CL and HIV co-infection is reported from Africa (L. major), Asia (L. tropica), and Latin America (L. braziliensis, L. guyanensis).

As the clinical manifestations of leishmaniasis depend on the interaction between the (numbers of) parasites and the ensuing immune response, it follows that clinical manifestations of leishmanial syndromes that present with absent or poor cellular responses such as VL, PKDL, and diffuse cutaneous leishmaniasis (DCL) may become more common and more severe in HIV infection (Figure 2). In these conditions parasites may become more numerous, and the classical delineation between clinical syndromes becomes blurred. Parasites lose their “tropism;” for example, L. tropica, L. major, or L. guyanensis infections that classically cause CL have been reported to cause VL. Similarly, while skin lesions are not a feature of VL in immunocompetent patients, they are commonly described in HIV-VL and are not restricted to L. donovani. As a rule, the same strain that causes VL is also found in the accompanying skin lesion; however, there are a few exceptions, and new strains of Leishmania parasites have been isolated that do not cause disease in those who are not HIV infected [16]. In one case of para-kala-azar dermal leishmaniasis from Ethiopia, a unique Restriction Fragment Length Polymorphism (RFLP) pattern was found, while in three other patients with disseminated cutaneous leishmaniasis during VL, paired strains isolated from the skin and viscera were identical [17]. In Brazil, the strains isolated from the bone marrow and the skin lesions differed in one case [18].

Figure 2

A simplified, theoretical presentation of the relationship between Th1 and Th2 responses, and parasite load, with the influence of HIV and antileishmanial and antiretroviral treatment on cutaneous leishmaniasis (CL), post-kala-azar dermal leishmaniasis (PKDL), diffuse cutaneous leishmaniasis (DCL) and visceral leishmaniasis (VL).

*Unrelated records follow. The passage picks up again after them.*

-- ==== Sys2Proof/Laws/State.lean ====
section
/-! SUPPORT. What each update of the state leaves: one lemma per field and update, and the readings of a part after an update of
the same or another part. Cite these in place of unfolding a record update. -/

namespace Sys2Proof.Machine

/-! ### Fixed arrays -/

theorem vget_set {α : Type} {n : Nat} (v : Vector α n) (i j : Nat) (x d : α) :
    vget (v.setIfInBounds i x) j d = if i = j ∧ i < n then x else vget v j d := by
  unfold vget
  rw [Vector.getElem?_setIfInBounds]
  by_cases e : i = j
  · subst e
    by_cases h : i < n <;> simp [h]
  · simp [e]

@[simp] theorem vget_set_same {α : Type} {n : Nat} (v : Vector α n) (i : Nat) (x d : α) (h : i < n) :
    vget (v.setIfInBounds i x) i d = x := by simp [vget_set, h]

theorem vget_set_other {α : Type} {n : Nat} (v : Vector α n) (i j : Nat) (x d : α) (h : i ≠ j) :
    vget (v.setIfInBounds i x) j d = vget v j d := by simp [vget_set, h]

/-! ### Fields of the state that an update of a core leaves -/

@[simp] theorem State.setCore_turns (s : State) (c : Nat) (k : Core) : (s.setCore c k).turns = s.turns := rfl
@[simp] theorem State.setCore_curCore (s : State) (c : Nat) (k : Core) : (s.setCore c k).curCore = s.curCore := rfl
@[simp] theorem State.setCore_curSlot (s : State) (c : Nat) (k : Core) : (s.setCore c k).curSlot = s.curSlot := rfl
@[simp] theorem State.setCore_fresh (s : State) (c : Nat) (k : Core) : (s.setCore c k).fresh = s.fresh := rfl
@[simp] theorem State.setCore_coresen (s : State) (c : Nat) (k : Core) : (s.setCore c k).coresen = s.coresen := rfl
@[simp] theorem State.setCore_tick (s : State) (c : Nat) (k : Core) : (s.setCore c k).tick = s.tick := rfl
@[simp] theorem State.setCore_tickWait (s : State) (c : Nat) (k : Core) : (s.setCore c k).tickWait = s.tickWait := rfl
@[simp] theorem State.setCore_pad (s : State) (c : Nat) (k : Core) : (s.setCore c k).pad = s.pad := rfl
@[simp] theorem State.setCore_padBad (s : State) (c : Nat) (k : Core) : (s.setCore c k).padBad = s.padBad := rfl
@[simp] theorem State.setCore_phys (s : State) (c : Nat) (k : Core) : (s.setCore c k).phys = s.phys := rfl
@[simp] theorem State.setCore_hbmBad (s : State) (c : Nat) (k : Core) : (s.setCore c k).hbmBad = s.hbmBad := rfl
@[simp] theorem State.setCore_tagBad (s : State) (c : Nat) (k : Core) : (s.setCore c k).tagBad = s.tagBad := rfl
@[simp] theorem State.setCore_wordGood (s : State) (c : Nat) (k : Core) : (s.setCore c k).wordGood = s.wordGood := rfl
@[simp] theorem State.setCore_l2 (s : State) (c : Nat) (k : Core) : (s.setCore c k).l2 = s.l2 := rfl
@[simp] theorem State.setCore_pcache (s : State) (c : Nat) (k : Core) : (s.setCore c k).pcache = s.pcache := rfl
@[simp] theorem State.setCore_tlb (s : State) (c : Nat) (k : Core) : (s.setCore c k).tlb = s.tlb := rfl
@[simp] theorem State.setCore_metas (s : State) (c : Nat) (k : Core) : (s.setCore c k).metas = s.metas := rfl
@[simp] theorem State.setCore_vecs (s : State) (c : Nat) (k : Core) : (s.setCore c k).vecs = s.vecs := rfl
@[simp] theorem State.setCore_flights (s : State) (c : Nat) (k : Core) : (s.setCore c k).flights = s.flights := rfl
@[simp] theorem State.setCore_stamps (s : State) (c : Nat) (k : Core) : (s.setCore c k).stamps = s.stamps := rfl
@[simp] theorem State.setCore_hostLines (s : State) (c : Nat) (k : Core) : (s.setCore c k).hostLines = s.hostLines := rfl
@[simp] theorem State.setCore_bisnp (s : State) (c : Nat) (k : Core) : (s.setCore c k).bisnp = s.bisnp := rfl
@[simp] theorem State.setCore_collected (s : State) (c : Nat) (k : Core) : (s.setCore c k).collected = s.collected := rfl
@[simp] theorem State.setCore_devQ (s : State) (c : Nat) (k : Core) : (s.setCore c k).devQ = s.devQ := rfl
@[simp] theorem State.setCore_hostData (s : State) (c : Nat) (k : Core) : (s.setCore c k).hostData = s.hostData := rfl
@[simp] theorem State.setCore_reins (s : State) (c : Nat) (k : Core) : (s.setCore c k).reins = s.reins := rfl
@[simp] theorem State.setCore_stoppedGroups (s : State) (c : Nat) (k : Core) : (s.setCore c k).stoppedGroups = s.stoppedGroups := rfl
@[simp] theorem State.setCore_saved (s : State) (c : Nat) (k : Core) : (s.setCore c k).saved = s.saved := rfl
@[simp] theorem State.setCore_collSeq (s : State) (c : Nat) (k : Core) : (s.setCore c k).collSeq = s.collSeq := rfl
@[simp] theorem State.setCore_ready (s : State) (c : Nat) (k : Core) : (s.setCore c k).ready = s.ready := rfl
@[simp] theorem State.setCore_failed (s : State) (c : Nat) (k : Core) : (s.setCore c k).failed = s.failed := rfl
@[simp] theorem State.setCore_clients (s : State) (c : Nat) (k : Core) : (s.setCore c k).clients = s.clients := rfl
@[simp] theorem State.setCore_apBase (s : State) (c : Nat) (k : Core) : (s.setCore c k).apBase = s.apBase := rfl
@[simp] theorem State.setCore_trapEnt (s : State) (c : Nat) (k : Core) : (s.setCore c k).trapEnt = s.trapEnt := rfl
@[simp] theorem State.setCore_versions (s : State) (c : Nat) (k : Core) : (s.setCore c k).versions = s.versions := rfl
@[simp] theorem State.setCore_ctlRes (s : State) (c : Nat) (k : Core) : (s.setCore c k).ctlRes = s.ctlRes := rfl
@[simp] theorem State.setCore_resumeReqs (s : State) (c : Nat) (k : Core) : (s.setCore c k).resumeReqs = s.resumeReqs := rfl
@[simp] theorem State.setCore_spillWrote (s : State) (c : Nat) (k : Core) : (s.setCore c k).spillWrote = s.spillWrote := rfl
@[simp] theorem State.setCore_fltRing (s : State) (c : Nat) (k : Core) : (s.setCore c k).fltRing = s.fltRing := rfl
@[simp] theorem State.setCore_spillQ (s : State) (c : Nat) (k : Core) : (s.setCore c k).spillQ = s.spillQ := rfl
@[simp] theorem State.setCore_procBase (s : State) (c : Nat) (k : Core) : (s.setCore c k).procBase = s.procBase := rfl
@[simp] theorem State.setCore_ptBase (s : State) (c : Nat) (k : Core) : (s.setCore c k).ptBase = s.ptBase := rfl
@[simp] theorem State.setCore_aliasTab (s : State) (c : Nat) (k : Core) : (s.setCore c k).aliasTab = s.aliasTab := rfl
@[simp] theorem State.setCore_cap (s : State) (c : Nat) (k : Core) : (s.setCore c k).cap = s.cap := rfl
@[simp] theorem State.setCore_clkStep (s : State) (c : Nat) (k : Core) : (s.setCore c k).clkStep = s.clkStep := rfl
@[simp] theorem State.setCore_therm (s : State) (c : Nat) (k : Core) : (s.setCore c k).therm = s.therm := rfl
@[simp] theorem State.setCore_pwrP (s : State) (c : Nat) (k : Core) : (s.setCore c k).pwrP = s.pwrP := rfl
@[simp] theorem State.setCore_pwrLow (s : State) (c : Nat) (k : Core) : (s.setCore c k).pwrLow = s.pwrLow := rfl
@[simp] theorem State.setCore_pwrHigh (s : State) (c : Nat) (k : Core) : (s.setCore c k).pwrHigh = s.pwrHigh := rfl
@[simp] theorem State.setCore_pwrTick (s : State) (c : Nat) (k : Core) : (s.setCore c k).pwrTick = s.pwrTick := rfl
@[simp] theorem State.setCore_thermTick (s : State) (c : Nat) (k : Core) : (s.setCore c k).thermTick = s.thermTick := rfl
@[simp] theorem State.setCore_hostWait (s : State) (c : Nat) (k : Core) : (s.setCore c k).hostWait = s.hostWait := rfl
@[simp] theorem State.setCore_cxlOpen (s : State) (c : Nat) (k : Core) : (s.setCore c k).cxlOpen = s.cxlOpen := rfl
@[simp] theorem State.setCore_cxlDone (s : State) (c : Nat) (k : Core) : (s.setCore c k).cxlDone = s.cxlDone := rfl
@[simp] theorem State.setCore_meas (s : State) (c : Nat) (k : Core) : (s.setCore c k).meas = s.meas := rfl
@[simp] theorem State.setCore_measErr (s : State) (c : Nat) (k : Core) : (s.setCore c k).measErr = s.measErr := rfl
@[simp] theorem State.setCore_measFull (s : State) (c : Nat) (k : Core) : (s.setCore c k).measFull = s.measFull := rfl
@[simp] theorem State.setCore_attest (s : State) (c : Nat) (k : Core) : (s.setCore c k).attest = s.attest := rfl
@[simp] theorem State.setCore_quote (s : State) (c : Nat) (k : Core) : (s.setCore c k).quote = s.quote := rfl
@[simp] theorem State.setCore_qstat (s : State) (c : Nat) (k : Core) : (s.setCore c k).qstat = s.qstat := rfl
@[simp] theorem State.setCore_signed (s : State) (c : Nat) (k : Core) : (s.setCore c k).signed = s.signed := rfl
@[simp] theorem State.setCore_openCount (s : State) (c : Nat) (k : Core) : (s.setCore c k).openCount = s.openCount := rfl
@[simp] theorem State.setCore_dbg (s : State) (c : Nat) (k : Core) : (s.setCore c k).dbg = s.dbg := rfl
@[simp] theorem State.setCore_halted (s : State) (c : Nat) (k : Core) : (s.setCore c k).halted = s.halted := rfl
@[simp] theorem State.setCore_errors (s : State) (c : Nat) (k : Core) : (s.setCore c k).errors = s.errors := rfl
@[simp] theorem State.setCore_cxlioErrs (s : State) (c : Nat) (k : Core) : (s.setCore c k).cxlioErrs = s.cxlioErrs := rfl
@[simp] theorem State.setCore_retired (s : State) (c : Nat) (k : Core) : (s.setCore c k).retired = s.retired := rfl
@[simp] theorem State.setCore_tandemCfg (s : State) (c : Nat) (k : Core) : (s.setCore c k).tandemCfg = s.tandemCfg := rfl
@[simp] theorem State.setCore_hostDown (s : State) (c : Nat) (k : Core) : (s.setCore c k).hostDown = s.hostDown := rfl
@[simp] theorem State.setCore_peerSize (s : State) (c : Nat) (k : Core) : (s.setCore c k).peerSize = s.peerSize := rfl
@[simp] theorem State.setCore_peerOut (s : State) (c : Nat) (k : Core) : (s.setCore c k).peerOut = s.peerOut := rfl
@[simp] theorem State.setCore_peerMsgs (s : State) (c : Nat) (k : Core) : (s.setCore c k).peerMsgs = s.peerMsgs := rfl
@[simp] theorem State.setCore_peerCtrl (s : State) (c : Nat) (k : Core) : (s.setCore c k).peerCtrl = s.peerCtrl := rfl
@[simp] theorem State.setCore_peerColl (s : State) (c : Nat) (k : Core) : (s.setCore c k).peerColl = s.peerColl := rfl
@[simp] theorem State.setCore_peerSends (s : State) (c : Nat) (k : Core) : (s.setCore c k).peerSends = s.peerSends := rfl
@[simp] theorem State.setCore_discardTick (s : State) (c : Nat) (k : Core) : (s.setCore c k).discardTick = s.discardTick := rfl
@[simp] theorem State.setCore_tandemArmed (s : State) (c : Nat) (k : Core) : (s.setCore c k).tandemArmed = s.tandemArmed := rfl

The Th17 response is not shown but is similar in polarity to the Th1 response. Mucocutaneous leishmaniasis (MCL) and leishmaniasis recidivans (LR) are indicated as reference points.

Immune Responses in CL, VL, and PKDL in Immunocompetent Patients

The immune response in leishmaniasis was clearly described in the murine model as a Th2 response in disease and a Th1 response during cure. In humans the dichotomy as found in the murine model is not so clear, and disease progression is determined by the changing cytokine profile [19]. Furthermore, a third T helper subset (Th17) was recently identified and shown to play a role in early mucosal immune defenses; so far, this subset has been implicated in cutaneous and mucosal leishmaniasis, as well as in PKDL [20]–[23].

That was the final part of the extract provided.